It was my pleasure.  It kept me from working on a project that I didn't really want to do, but now I have to do it today.:whistle:

I agree with you on running the 120V wiring into the R/F control switch and the limit switch. The terminals are isolated, but it is not the best practice. I was trying to do this without adding any hardware.  The best way would be to add some relays to isolate the wiring.  If you like, I'll be happy update the drawing with a relay or two added.


----------



## countryguy (Nov 1, 2014)

Hey  Jim - What Schematic package did you use for that final drawing?    It's been years for me in IT and I'm guessing there is something quick and easy you use?  This post helped me quite a bit.  I still have the turret lathe project waiting for me.    Appreciate all the help you send along here!     CG/Jeff


----------



## JimDawson (Nov 1, 2014)

That is good old AutoCad 2000.  Nothing magic.  I just grabbed another schematic that I had done some time ago and just moved the parts around.  I do use Eagle CAD for actual electronic and circuit board design.


----------



## pdentrem (Nov 2, 2014)

I have not looked into the specifics for the VFD used here, but in all my installs at work and at home I used the internal low voltage that the VFD supplies for the F/R, Speed Pot & Stop switches.

I use AutoCad 2000 Education version as well.
Pierre


----------



## gaston (Nov 10, 2014)

Just a follow up and closure on this problem. 
I tried to follow Jim's schematic and had  little sucess.  I just couldn't  get it to work. 
as usual I was trying to make it too hard. I emailed Jim, and he sent me a revised schematic . still no luck!
so I removed all the "red" wiring and started over with the original (clausing) schematic.
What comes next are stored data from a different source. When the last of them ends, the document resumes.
-- ==== Sys2Proof/Laws/Keeps.lean ====
section
/-! SUPPORT. What almost every operation keeps: the queue, the canonical form of every table, the
count of free values (which never falls), and, for the operations that have no business with them, the
debug block, the fuses and the boundary-scan ports. Proved once per operation, so that a statement
about every command cites it. -/
namespace Sys2Proof.Machine

theorem Otp.Grows.refl {x : Otp} : x.Grows x := fun _ => BitVec.and_self

theorem Otp.Grows.of_eq {x y : Otp} (h : y.words = x.words) : x.Grows y := fun n => by
  rw [h]
  exact BitVec.and_self

theorem Otp.Grows.trans {x y z : Otp} (h : x.Grows y) (k : y.Grows z) : x.Grows z := fun n => by
  rw [← h n, BitVec.and_assoc, k n]

/-- From `s` to `t`: the queue is untouched, free values are drawn and never given back, canonical
tables stay canonical and no fuse reads 0 again; with `b`, the debug block, the fuses and the boundary-scan ports are untouched. -/
def Keeps (b : Bool) (s t : State) : Prop :=
  (t.pending = s.pending ∧ s.fresh ≤ t.fresh ∧
    (s.Canon → t.Canon ∧ s.west.otp.Grows t.west.otp ∧ s.east.otp.Grows t.east.otp)) ∧
  (b = true → t.dbg = s.dbg ∧ t.taps = s.taps ∧ t.west.otp = s.west.otp ∧ t.east.otp = s.east.otp)

/-- The outcome of a command, where it is a next state, is one that `Keeps` allows. -/
def KeepsO (b : Bool) (s : State) (o : Host.Outcome State Fault Refusal) : Prop :=
  ∀ t, o = .next t → Keeps b s t

/-- An optional next state, where there is one. -/
def KeepsOpt (b : Bool) (s : State) (o : Option State) : Prop := ∀ t, o = some t → Keeps b s t

namespace Keeps

variable {b : Bool} {s s' t : State}

theorem refl : Keeps b s s :=
  ⟨⟨rfl, Nat.le_refl _, fun c => ⟨c, .refl, .refl⟩⟩, fun _ => ⟨rfl, rfl, rfl, rfl⟩⟩

theorem trans (h : Keeps b s s') (k : Keeps b s' t) : Keeps b s t :=
  ⟨⟨k.1.1.trans h.1.1, Nat.le_trans h.1.2.1 k.1.2.1, fun c =>
    have x := h.1.2.2 c
    have y := k.1.2.2 x.1
    ⟨y.1, x.2.1.trans y.2.1, x.2.2.trans y.2.2⟩⟩, fun e =>
    ⟨(k.2 e).1.trans (h.2 e).1, (k.2 e).2.1.trans (h.2 e).2.1, (k.2 e).2.2.1.trans (h.2 e).2.2.1,
      (k.2 e).2.2.2.trans (h.2 e).2.2.2⟩⟩

/-- The weaker relation follows. -/
theorem weaken (h : Keeps true s t) : Keeps b s t := ⟨h.1, fun _ => h.2 rfl⟩

/-- An update that touches no table. -/
theorem of_eq (h : Keeps b s s') (hp : t.pending = s'.pending) (hf : s'.fresh ≤ t.fresh) (hm : t.mem = s'.mem)
    (hu : t.units = s'.units) (hq : t.parts = s'.parts) (hr : t.rings = s'.rings) (ht : t.taps = s'.taps)
    (hd : t.dbg = s'.dbg) (hw : t.west.otp = s'.west.otp) (he : t.east.otp = s'.east.otp)
    (hb : s'.bus.Canon → t.bus.Canon) (hk : s'.stk.Canon → t.stk.Canon)
    (ho : twf .reset s'.fabric.ports = true → twf .reset t.fabric.ports = true) : Keeps b s t :=
  h.trans ⟨⟨hp, hf, fun c =>
    ⟨⟨hm ▸ c.mem, hu ▸ c.units, hq ▸ c.parts, hr ▸ c.rings, ht ▸ c.taps, hw ▸ c.west, he ▸ c.east,
      hb c.bus, hk c.stk, ho c.ports⟩,
      .of_eq (congrArg _ hw), .of_eq (congrArg _ he)⟩⟩, fun _ => ⟨hd, ht, hw, he⟩⟩

/-! Control -/

theorem ite' {c : Prop} [Decidable c] {x y : State} (hx : c → Keeps b s x) (hy : ¬c → Keeps b s y) :
    Keeps b s (if c then x else y) := by
  split
  · exact hx ‹_›
  · exact hy ‹_›

theorem ite_fst {α : Type} {c : Prop} [Decidable c] {x y : State × α} (hx : c → Keeps b s x.1)
    (hy : ¬c → Keeps b s y.1) : Keeps b s (if c then x else y).1 := by
  split
  · exact hx ‹_›
  · exact hy ‹_›

theorem ite_snd {α : Type} {c : Prop} [Decidable c] {x y : α × State} (hx : c → Keeps b s x.2)
    (hy : ¬c → Keeps b s y.2) : Keeps b s (if c then x else y).2 := by
  split
  · exact hx ‹_›
  · exact hy ‹_›

theorem of_fst {α : Type} {p : State × α} {x : α} (e : p = (t, x)) (h : Keeps b s p.1) : Keeps b s t := by
  rw [e] at h
  exact h

theorem of_snd {α : Type} {p : α × State} {x : α} (e : p = (x, t)) (h : Keeps b s p.2) : Keeps b s t := by
  rw [e] at h
  exact h

theorem foldl' {α : Type} {f : State → α → State} (l : List α) (h : Keeps b s s')
    (hf : ∀ x a, Keeps b s x → Keeps b s (f x a)) : Keeps b s (l.foldl f s') := by
  induction l generalizing s' with
  | nil => exact h
  | cons a r ih => exact ih (hf _ _ h)

theorem foldr' {α : Type} {f : α → State → State} (l : List α) (h : Keeps b s s')
    (hf : ∀ a x, Keeps b s x → Keeps b s (f a x)) : Keeps b s (l.foldr f s') := by
  induction l with
  | nil => exact h
  | cons a r ih => exact hf _ _ ih

theorem foldl_fst {α β : Type} {f : State × β → α → State × β} (l : List α) {p : State × β}
    (h : Keeps b s p.1) (hf : ∀ x a, Keeps b s x.1 → Keeps b s (f x a).1) : Keeps b s (l.foldl f p).1 := by
  induction l generalizing p with
  | nil => exact h
  | cons a r ih => exact ih (hf _ _ h)

theorem foldl_snd {α β : Type} {f : β × State → α → β × State} (l : List α) {p : β × State}
    (h : Keeps b s p.2) (hf : ∀ x a, Keeps b s x.2 → Keeps b s (f x a).2) : Keeps b s (l.foldl f p).2 := by
  induction l generalizing p with
  | nil => exact h
  | cons a r ih => exact ih (hf _ _ h)

theorem forN' {f : Nat → State → State} (n : Nat) (h : Keeps b s s')
    (hf : ∀ i x, Keeps b s x → Keeps b s (f i x)) : Keeps b s (forN n s' f) :=
  foldl' _ h fun x i hx => hf i x hx

theorem forN_fst {β : Type} {f : Nat → State × β → State × β} (n : Nat) {p : State × β} (h : Keeps b s p.1)
    (hf : ∀ i x, Keeps b s x.1 → Keeps b s (f i x).1) : Keeps b s (forN n p f).1 :=
  foldl_fst _ h fun x i hx => hf i x hx

theorem forN_snd {β : Type} {f : Nat → β × State → β × State} (n : Nat) {p : β × State} (h : Keeps b s p.2)
    (hf : ∀ i x, Keeps b s x.2 → Keeps b s (f i x).2) : Keeps b s (forN n p f).2 :=
  foldl_snd _ h fun x i hx => hf i x hx

theorem repeatStep' {f : State → Option State} (n : Nat) (h : Keeps b s s')
    (hf : ∀ x, Keeps b s x → KeepsOpt b s (f x)) : Keeps b s (repeatStep f n s') := by
  induction n generalizing s' with
  | zero => exact h
  | succ n ih =>
    rw [repeatStep]
    split
    · exact ih (hf _ h _ ‹_›)
    · exact h

theorem getD' {o : Option State} (h : Keeps b s s') (ho : KeepsOpt b s o) : Keeps b s (o.getD s') := by
  cases o with
  | none => exact h
  | some x => exact ho x rfl

/-! Updates of one field -/

theorem setFresh {n : Nat} (h : Keeps b s s') (hn : s'.fresh ≤ n) : Keeps b s (s'.setFresh n) :=
  h.of_eq rfl hn rfl rfl rfl rfl rfl rfl rfl rfl id id id
theorem setDev {x : Dev} (h : Keeps b s s') : Keeps b s (s'.setDev x) :=
  h.of_eq rfl (Nat.le_refl _) rfl rfl rfl rfl rfl rfl rfl rfl id id id
theorem setMaps {x : Maps} (h : Keeps b s s') : Keeps b s (s'.setMaps x) :=
  h.of_eq rfl (Nat.le_refl _) rfl rfl rfl rfl rfl rfl rfl rfl id id id
theorem setBus {x : Bus} (h : Keeps b s s') (hx : s'.bus.Canon → x.Canon) : Keeps b s (s'.setBus x) :=
  h.of_eq rfl (Nat.le_refl _) rfl rfl rfl rfl rfl rfl rfl rfl hx id id
theorem setSprue {x : Sprue} (h : Keeps b s s') : Keeps b s (s'.setSprue x) :=
  h.of_eq rfl (Nat.le_refl _) rfl rfl rfl rfl rfl rfl rfl rfl id id id
theorem setStk {x : Stacks} (h : Keeps b s s') (hx : s'.stk.Canon → x.Canon) : Keeps b s (s'.setStk x) :=
  h.of_eq rfl (Nat.le_refl _) rfl rfl rfl rfl rfl rfl rfl rfl id hx id
theorem setFabric {x : Fabric} (h : Keeps b s s') (hx : twf .reset s'.fabric.ports = true → twf .reset x.ports = true) : Keeps b s (s'.setFabric x) :=
  h.of_eq rfl (Nat.le_refl _) rfl rfl rfl rfl rfl rfl rfl rfl id id hx
theorem setHealth {x : Health} (h : Keeps b s s') : Keeps b s (s'.setHealth x) :=
  h.of_eq rfl (Nat.le_refl _) rfl rfl rfl rfl rfl rfl rfl rfl id id id
theorem setWest {x : DieSt} (h : Keeps b s s') (hx : x.otp = s'.west.otp) : Keeps b s (s'.setWest x) :=
  h.of_eq rfl (Nat.le_refl _) rfl rfl rfl rfl rfl rfl hx rfl id id id
theorem setEast {x : DieSt} (h : Keeps b s s') (hx : x.otp = s'.east.otp) : Keeps b s (s'.setEast x) :=
  h.of_eq rfl (Nat.le_refl _) rfl rfl rfl rfl rfl rfl rfl hx id id id
theorem setWest' {x : DieSt} (h : Keeps false s s')
    (hx : twf 0 s'.west.otp.words = true → twf 0 x.otp.words = true ∧ s'.west.otp.Grows x.otp) :
    Keeps false s (s'.setWest x) :=
  h.trans ⟨⟨rfl, Nat.le_refl _, fun c =>
    ⟨⟨c.1, c.2, c.3, c.4, c.5, (hx c.6).1, c.7, c.8, c.9, c.10⟩, (hx c.6).2, .refl⟩⟩, nofun⟩
theorem setEast' {x : DieSt} (h : Keeps false s s')
    (hx : twf 0 s'.east.otp.words = true → twf 0 x.otp.words = true ∧ s'.east.otp.Grows x.otp) :
    Keeps false s (s'.setEast x) :=
  h.trans ⟨⟨rfl, Nat.le_refl _, fun c =>
    ⟨⟨c.1, c.2, c.3, c.4, c.5, c.6, (hx c.7).1, c.8, c.9, c.10⟩, .refl, (hx c.7).2⟩⟩, nofun⟩
theorem setDbg {x : Dbg} (h : Keeps false s s') : Keeps false s (s'.setDbg x) :=
  h.trans ⟨⟨rfl, Nat.le_refl _, fun c => ⟨⟨c.1, c.2, c.3, c.4, c.5, c.6, c.7, c.8, c.9, c.10⟩, .refl, .refl⟩⟩, nofun⟩

/-! Updates of the tables that `Canon` names -/

theorem setMem {x : List Host.Cell} (h : Keeps b s s') (hx : twf 0 s'.mem = true → twf 0 x = true) :
    Keeps b s (s'.setMem x) :=
  h.trans ⟨⟨rfl, Nat.le_refl _, fun c => ⟨⟨hx c.1, c.2, c.3, c.4, c.5, c.6, c.7, c.8, c.9, c.10⟩, .refl, .refl⟩⟩, fun _ => ⟨rfl, rfl, rfl, rfl⟩⟩
theorem setUnits {x : Tbl SeqUnit} (h : Keeps b s s') (hx : twf .reset s'.units = true → twf .reset x = true) :
    Keeps b s (s'.setUnits x) :=
  h.trans ⟨⟨rfl, Nat.le_refl _, fun c => ⟨⟨c.1, hx c.2, c.3, c.4, c.5, c.6, c.7, c.8, c.9, c.10⟩, .refl, .refl⟩⟩, fun _ => ⟨rfl, rfl, rfl, rfl⟩⟩
theorem setParts {x : Tbl Part} (h : Keeps b s s') (hx : twf .empty s'.parts = true → twf .empty x = true) :
    Keeps b s (s'.setParts x) :=
  h.trans ⟨⟨rfl, Nat.le_refl _, fun c => ⟨⟨c.1, c.2, hx c.3, c.4, c.5, c.6, c.7, c.8, c.9, c.10⟩, .refl, .refl⟩⟩, fun _ => ⟨rfl, rfl, rfl, rfl⟩⟩
theorem setRings {x : Tbl Ring} (h : Keeps b s s') (hx : twf .reset s'.rings = true → twf .reset x = true) :
    Keeps b s (s'.setRings x) :=
  h.trans ⟨⟨rfl, Nat.le_refl _, fun c => ⟨⟨c.1, c.2, c.3, hx c.4, c.5, c.6, c.7, c.8, c.9, c.10⟩, .refl, .refl⟩⟩, fun _ => ⟨rfl, rfl, rfl, rfl⟩⟩
theorem setTaps {x : Tbl Tap} (h : Keeps false s s') (hx : twf .reset s'.taps = true → twf .reset x = true) :
    Keeps false s (s'.setTaps x) :=
  h.trans ⟨⟨rfl, Nat.le_refl _, fun c => ⟨⟨c.1, c.2, c.3, c.4, hx c.5, c.6, c.7, c.8, c.9, c.10⟩, .refl, .refl⟩⟩, nofun⟩

theorem setUnit {u : Nat} {x : SeqUnit} (h : Keeps b s s') : Keeps b s (s'.setUnit u x) :=
  h.setUnits fun c => twf_tput _ _ _ c
theorem modUnit {u : Nat} {f : SeqUnit → SeqUnit} (h : Keeps b s s') : Keeps b s (s'.modUnit u f) := h.setUnit
theorem setPart {p : Nat} {x : Part} (h : Keeps b s s') : Keeps b s (s'.setPart p x) :=
  h.setParts fun c => twf_tput _ _ _ c
theorem modPart {p : Nat} {f : Part → Part} (h : Keeps b s s') : Keeps b s (s'.modPart p f) := h.setPart
theorem setRing {r : Nat} {x : Ring} (h : Keeps b s s') : Keeps b s (s'.setRing r x) :=
  h.setRings fun c => twf_tput _ _ _ c
theorem modRing {r : Nat} {f : Ring → Ring} (h : Keeps b s s') : Keeps b s (s'.modRing r f) := h.setRing
theorem setPort {n : Nat} {x : Port} (h : Keeps b s s') : Keeps b s (s'.setPort n x) :=
  h.setFabric fun c => twf_tput _ _ _ c
theorem modPort {n : Nat} {f : Port → Port} (h : Keeps b s s') : Keeps b s (s'.modPort n f) := h.setPort
theorem setStack {n : Nat} {x : Stack} (h : Keeps b s s') : Keeps b s (s'.setStack n x) :=
  h.setStk fun c => ⟨twf_tput _ _ _ c.1, c.2⟩
theorem modStack {n : Nat} {f : Stack → Stack} (h : Keeps b s s') : Keeps b s (s'.modStack n f) := h.setStack
theorem setGran {k : Nat} {x : Gran} (h : Keeps b s s') : Keeps b s (s'.setGran k x) :=
  h.setStk fun c => ⟨c.1, twf_tput _ _ _ c.2⟩
theorem setTap {d : Nat} {x : Tap} (h : Keeps false s s') : Keeps false s (s'.setTap d x) :=
  h.setTaps fun c => twf_tput _ _ _ c
theorem setDie {d : Nat} {x : DieSt} (h : Keeps b s s') (hx : x.otp = (s'.die d).otp) : Keeps b s (s'.setDie d x) := by
  unfold State.setDie
  unfold State.die at hx
  split
  · rename_i e
    rw [if_pos e] at hx
    exact h.setWest hx
  · rename_i e
    rw [if_neg e] at hx
    exact h.setEast hx
theorem modDie {d : Nat} {f : DieSt → DieSt} (h : Keeps b s s') (hf : ∀ x, (f x).otp = x.otp) :
    Keeps b s (s'.modDie d f) := h.setDie (hf _)
theorem setDie' {d : Nat} {x : DieSt} (h : Keeps false s s')
    (hx : twf 0 (s'.die d).otp.words = true → twf 0 x.otp.words = true ∧ (s'.die d).otp.Grows x.otp) :
    Keeps false s (s'.setDie d x) := by
  unfold State.setDie
  unfold State.die at hx
  split
  · rename_i e
    rw [if_pos e] at hx
    exact h.setWest' hx
  · rename_i e
    rw [if_neg e] at hx
    exact h.setEast' hx
theorem modDie' {d : Nat} {f : DieSt → DieSt} (h : Keeps false s s')
    (hf : ∀ x, twf 0 x.otp.words = true → twf 0 (f x).otp.words = true ∧ x.otp.Grows (f x).otp) :
    Keeps false s (s'.modDie d f) := h.setDie' (hf _)

/-! The operations of Machine/Ops.lean -/

theorem tick (h : Keeps b s s') : Keeps b s s'.tick := ite' (fun _ => h.setDev) fun _ => h
theorem draw (h : Keeps b s s') : Keeps b s s'.draw.2 := h.setFresh (Nat.le_succ _)
/-- Free values that are skipped: their count only grows. -/
theorem skip {n : Nat} (h : Keeps b s s') : Keeps b s (s'.setFresh (s'.fresh + n)) := h.setFresh (Nat.le_add_right _ _)
theorem moves (h : Keeps b s s') {k : PageKind} {i : Nat} : Keeps b s (s'.moves k i) := by
  unfold State.moves
  dsimp only
  split
  · exact h
  · exact h.setBus fun c => ⟨c.1, c.2, c.3, c.4⟩
theorem movesBytes (h : Keeps b s s') {k : PageKind} {i : Nat} : Keeps b s (s'.movesBytes k i) := by
  unfold State.movesBytes
  dsimp only
  split
  · exact h
  · exact h.setBus fun c => ⟨c.1, c.2, c.3, c.4⟩
theorem setRg {a : Nat} {v : Word} (h : Keeps b s s') : Keeps b s (s'.setRg a v) :=
  h.setBus fun c => ⟨rising_tput _ _ _ c.1, c.2, c.3, c.4⟩
theorem setPg {k : PageKind} {i off v : Nat} (h : Keeps b s s') : Keeps b s (s'.setPg k i off v) := h.setRg
theorem count32 {k : PageKind} {i off n : Nat} (h : Keeps b s s') : Keeps b s (s'.count32 k i off n) := h.setPg
theorem count16 {k : PageKind} {i off n : Nat} (h : Keeps b s s') : Keeps b s (s'.count16 k i off n) := h.setPg
theorem count64 {k : PageKind} {i off n : Nat} (h : Keeps b s s') : Keeps b s (s'.count64 k i off n) :=
  h.setPg.setPg
theorem setByte {a : Nat} {x : Byte} (h : Keeps b s s') : Keeps b s (s'.setByte a x) :=
  h.setMem fun c => twf_tput _ _ _ c
theorem setBytes {a : Nat} {bs : List Byte} (h : Keeps b s s') : Keeps b s (s'.setBytes a bs) := by
  induction bs generalizing a s' with
  | nil => exact h
  | cons x r ih => exact ih h.setByte
theorem zeroBytes {a n : Nat} (h : Keeps b s s') : Keeps b s (s'.zeroBytes a n) :=
  h.setMem fun c => twf_filter _ _ c
theorem setHostBytes {a : Nat} {bs : List Byte} (h : Keeps b s s') : Keeps b s (s'.setHostBytes a bs) :=
  ite' (fun _ => h.setBytes) fun _ => h
theorem fireVector {v : Nat} (h : Keeps b s s') : Keeps b s (s'.fireVector v) :=
  ite' (fun _ => h.setPg) fun _ => h.setHostBytes
theorem evSet {k : PageKind} {i n : Nat} (h : Keeps b s s') : Keeps b s (s'.evSet k i n) :=
  ite' (fun _ => h.setPg) fun _ => ite' (fun _ => h.setPg.fireVector) fun _ => h.setPg
theorem errLog {k : PageKind} {i code part info1 info2 : Nat} (h : Keeps b s s') :
    Keeps b s (s'.errLog k i code part info1 info2) := by
  refine evSet ?_
  exact ite' (fun _ => h.setPg) fun _ => h.setPg.setPg.setPg.setPg
theorem evErr {k : PageKind} {i n code part info1 info2 : Nat} (h : Keeps b s s') :
    Keeps b s (s'.evErr k i n code part info1 info2) := h.evSet.errLog
theorem errAgain {k : PageKind} {i : Nat} (h : Keeps b s s') : Keeps b s (s'.errAgain k i) := by
  unfold State.errAgain
  exact ite' (fun _ => h.setPg.evSet) fun _ => h
theorem hwSets {k : PageKind} {i n : Nat} (h : Keeps b s s') : Keeps b s (s'.hwSets k i n) :=
  forN' _ h fun _ _ hx => ite' (fun _ => ite' (fun _ => hx.errAgain) fun _ => hx.evSet) fun _ => hx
Then I realized what was wrong, I was making the same error over and over and expecting a different result. 
I am glad to say I followed Jims schematic got it all wired up, wired the VFD to the lathe and every works like it should. off, on and panic button and it powers up the lathe thru the VFD. Foward/stop/Reverse and motor runs the correct direction, apron lever engages the clutch like its suppose to,  works like a dream. 

a special thanks to the people who took the time to help a retired bodyman play electrician


----------



## JimDawson (Nov 10, 2014)

It was my pleasure to help out.  I'm happy to hear it's working, good job!


----------